Few studies have been dedicated to self-archiving in institutional repositories in the Brazilian information science literature, specifically dealing with the quality of subject representation and retrieval. Furthermore, even if a system allows self-archiving, this does not ensure its active use. To change this scenario, mandatory policies that cooperate in increasing the rate of self-archiving use should be created.

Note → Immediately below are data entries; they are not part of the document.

-- ==== Sys2Proof/Certificates/Slice0/Obligations.lean ====
section
/-! DEFINITION. The statements for the provers, family by family of the command table. -/

open Sys2Proof Sys2Proof.Machine

/-! ### The step, reset and the invariant -/

/-- The step runs the command at the front of the queue on the state with the queue's rest. On an empty queue (the model's choice: log 5) the first event that is due takes place, as if its command had come; with none due one core cycle passes, once boot has ended and within the period. -/
def Obligations.StepRunsFront : Prop :=
  (∀ (c : Instr) (rest : List Instr) (s : State), step { s with pending := c :: rest } = exec c { s with pending := rest }) ∧
  (∀ s t : State, s.pending = [] → s.dueEvent = some t → step s = .next t ∧ t ≠ s ∧ ∃ e ∈ s.events, exec e.instr s = .next t) ∧
  (∀ s : State, s.pending = [] → s.dueEvent = none →
    (∀ e ∈ s.events, exec e.instr s = .next s) ∧
    ((s.host.bootDone = false ∨ 255 ≤ s.thy.cyc) → step s = .next s) ∧
    (s.host.bootDone = true → s.thy.cyc < 255 → ∃ t, step s = .next t ∧ t.thy.cyc = s.thy.cyc + 1 ∧
      t.thy.cycle = s.thy.cycle + 1 ∧ t.thy.period = s.thy.period ∧ t.thy.tick = s.thy.tick ∧ t.pending = []))

/-- R103, R234, R311, R332, R402, R424, R446, R448: what reset leaves, where the spec gives it: every register at its table's value, the time system at period 0 as the master of a ring of one, every unit's status word without an owner, no stream running, no context, no port up and boot still to run. -/
def Obligations.ResetLeaves : Prop :=
  (∀ off, State.reset.reg off = BitVec.ofNat 32 (regReset .a off)) ∧
  State.reset.thy.period = 0 ∧ State.reset.thy.tick = 0 ∧ State.reset.thy.master = true ∧ State.reset.ring.addr = 0 ∧ State.reset.ring.xn = 1 ∧
  State.reset.ring.yn = 1 ∧ State.reset.ring.ctxs = [] ∧ State.reset.host.bootDone = false ∧ State.reset.host.stage = 1 ∧
  State.reset.host.owner = none ∧ State.reset.host.st = .unopened ∧ State.reset.pending = [] ∧ State.reset.tiers.regions = [] ∧
  State.reset.mask.weights = [] ∧
  (∀ p, (State.reset.port p).st = .down) ∧
  (∀ n st, n < 64 → (State.reset.ctx n st).st = .idle) ∧
  ∀ n k, n < 64 → k < 64 → (State.reset.arr n).tsw.getD k 0 = 0x00FFC000#32

/-- Memory, host memory and the register file are in canonical form at reset, and the module has its arrays, ports, work counters and Dill units. -/
def Obligations.ResetHasInvariant : Prop :=
 State.reset.Inv

/-- From every state that meets the invariant, whatever command stands first, a step gives a state that meets it. -/
def Obligations.StepKeepsInvariant : Prop :=
 ∀ s t : State, s.Inv → step s = .next t → t.Inv

/-- No command and no idle cycle ends in a fault or a refusal of the machine: every step answers a next state (the model's choice: log 47, DESIGN CHOICE; the faults of the module itself are records in its state, R431). -/
def Obligations.StepAlwaysNext : Prop :=
 ∀ s : State, ∃ t, step s = .next t

/-! ### Issue, control and scalar instructions -/

/-- R257 to R260, R290: an instruction issues exactly when it meets every condition, and has its own effect on what the common effect of issue makes of the state, behind what its fetch corrects (R209, R216). R256, R287, R431: a fetch that leaves the region of the stream faults with the first byte outside, and one that meets an uncorrectable block or word with that block or word; neither issues. -/
def Obligations.IssueConditions : Prop :=
  (∀ (s : State) (h : Head) (i : IssueInfo) (slot : Nat), s.verdict h i = .go slot ↔ s.issuesIn h i slot) ∧
  (∀ (s : State) (h : Head) (i : IssueInfo) (slot : Nat) (act : Nat → State → State), s.issuesIn h i slot →
    issue h i act s = .next (act slot ((s.fetched h i).issued h i)) ∧ (s.fetched h i).mem = s.mem ∧ (s.fetched h i).arrays = s.arrays ∧
      (s.fetched h i).tiers.bad = s.tiers.bad ∧ (s.fetched h i).tiers.nearBad = s.tiers.nearBad) ∧
  (∀ (s : State) (h : Head) (i : IssueInfo), s.streamLive h.arr h.stream = true → (s.ctx h.arr h.stream).notBefore ≤ s.cycle →
    (s.fetchOk h i = false → ∃ r, s.verdict h i = .fault r ∧ r.code = 0x10 ∧ r.addr = s.fetchOutside h i) ∧
    (∀ code a, s.fetchOk h i = true → s.fetchBad h i = some (code, a) → ∃ r, s.verdict h i = .fault r ∧ r.code = code ∧ r.addr = a))

/-- R257, R260, R427: a head that waits changes nothing but its place at the head, the counter of its hold and what it asks for; a head that faults issues nothing: its stream is marked, its pc, its registers and its array's operations stay. -/
def Obligations.WaitAndFaultFrame : Prop :=
  ∀ (s : State) (h : Head) (i : IssueInfo) (act : Nat → State → State),
    (∀ k, s.verdict h i = .hold k → ∃ t, issue h i act s = .next t ∧
      t = { s with
        arrays := t.arrays
        regs := { s.regs with vals := t.regs.vals }
        tiers := { s.tiers with requests := t.tiers.requests }
        mir := { s.mir with jrnWait := t.mir.jrnWait } } ∧
      (∀ m, m ≠ h.arr → t.arr m = s.arr m) ∧
      ∃ hd, t.arr h.arr = (s.arr h.arr).modCtx h.stream (fun c => { c with head := hd })) ∧
    (∀ r, s.verdict h i = .fault r → ∃ t, issue h i act s = .next t ∧ t.thy.cycle = s.thy.cycle ∧
      (∀ m, m ≠ h.arr → t.arr m = s.arr m) ∧
      (∃ hd, t.arr h.arr = (s.arr h.arr).modCtx h.stream (fun c => { c with head := hd, failed := true })) ∧
      t.flt.unacked = true ∧ t.flt.first.isSome)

Self-archiving has a sociopolitical impact. It is the biggest challenge of open access and the solution that can generate the greatest impacts towards the universalization of access to information and scientific knowledge. The idea of self-archiving occurred for the first time in physics in 1991 through ArXiv, originally developed by Paul Ginsparg (Wikipedia, 2023a), and in computing and information science through the CiteSeerX Library in 1997, created by the researchers Lee Giles, Kurt Bollacker and Steven Laurence (Wikipedia, 2023b). The ArXiv and CiteSeerX initiatives became structurally possible in 1999 with the open access movement and the Open Archives Initiative (Van de Sompel and Lagoze, 2000).
For Van de Sompel and Lagoze (2000), self-archiving is greatly enhanced by the Open Archives Initiative protocol – an initiative that makes scientific publications available free of charge via the Internet and allows an author to gain visibility and access to papers through its search and retrieval, leading authors to be increasingly cited and known in their field of work. Furthermore, it reduces the barriers imposed by traditional publishing systems.
Self-archiving through open access repositories allows authors to make their papers accessible to the public and increase the visibility of their research. This context provided a favourable environment for the proposal for a global scientific communication, mentioned in 1994 in an online post by Stevan Harnad (1995) entitled ‘Subversive proposal’, ‘originated from a June 28 1994 Internet posting (Harnard, 1995, see Subversive Proposal (google.com)) and first presented at Network Services Conference (NSC) London, England, 28–30 November 1994 Address: Washington DC’ (University of Southampton Institutional Repository, 2017). Rodrigues (2006: 29–40) considers that such a proposal, which was deemed subversive at the time it was mentioned, might today seem both ‘fruitfully visionary and naively inadequate’. However, at a meeting in Budapest in December 2001, the utopia of free access to literature published in scientific journals was discussed. Today, this has become a reality thanks to the combination of tradition and new technologies (Rodrigues, 2006: 29–40).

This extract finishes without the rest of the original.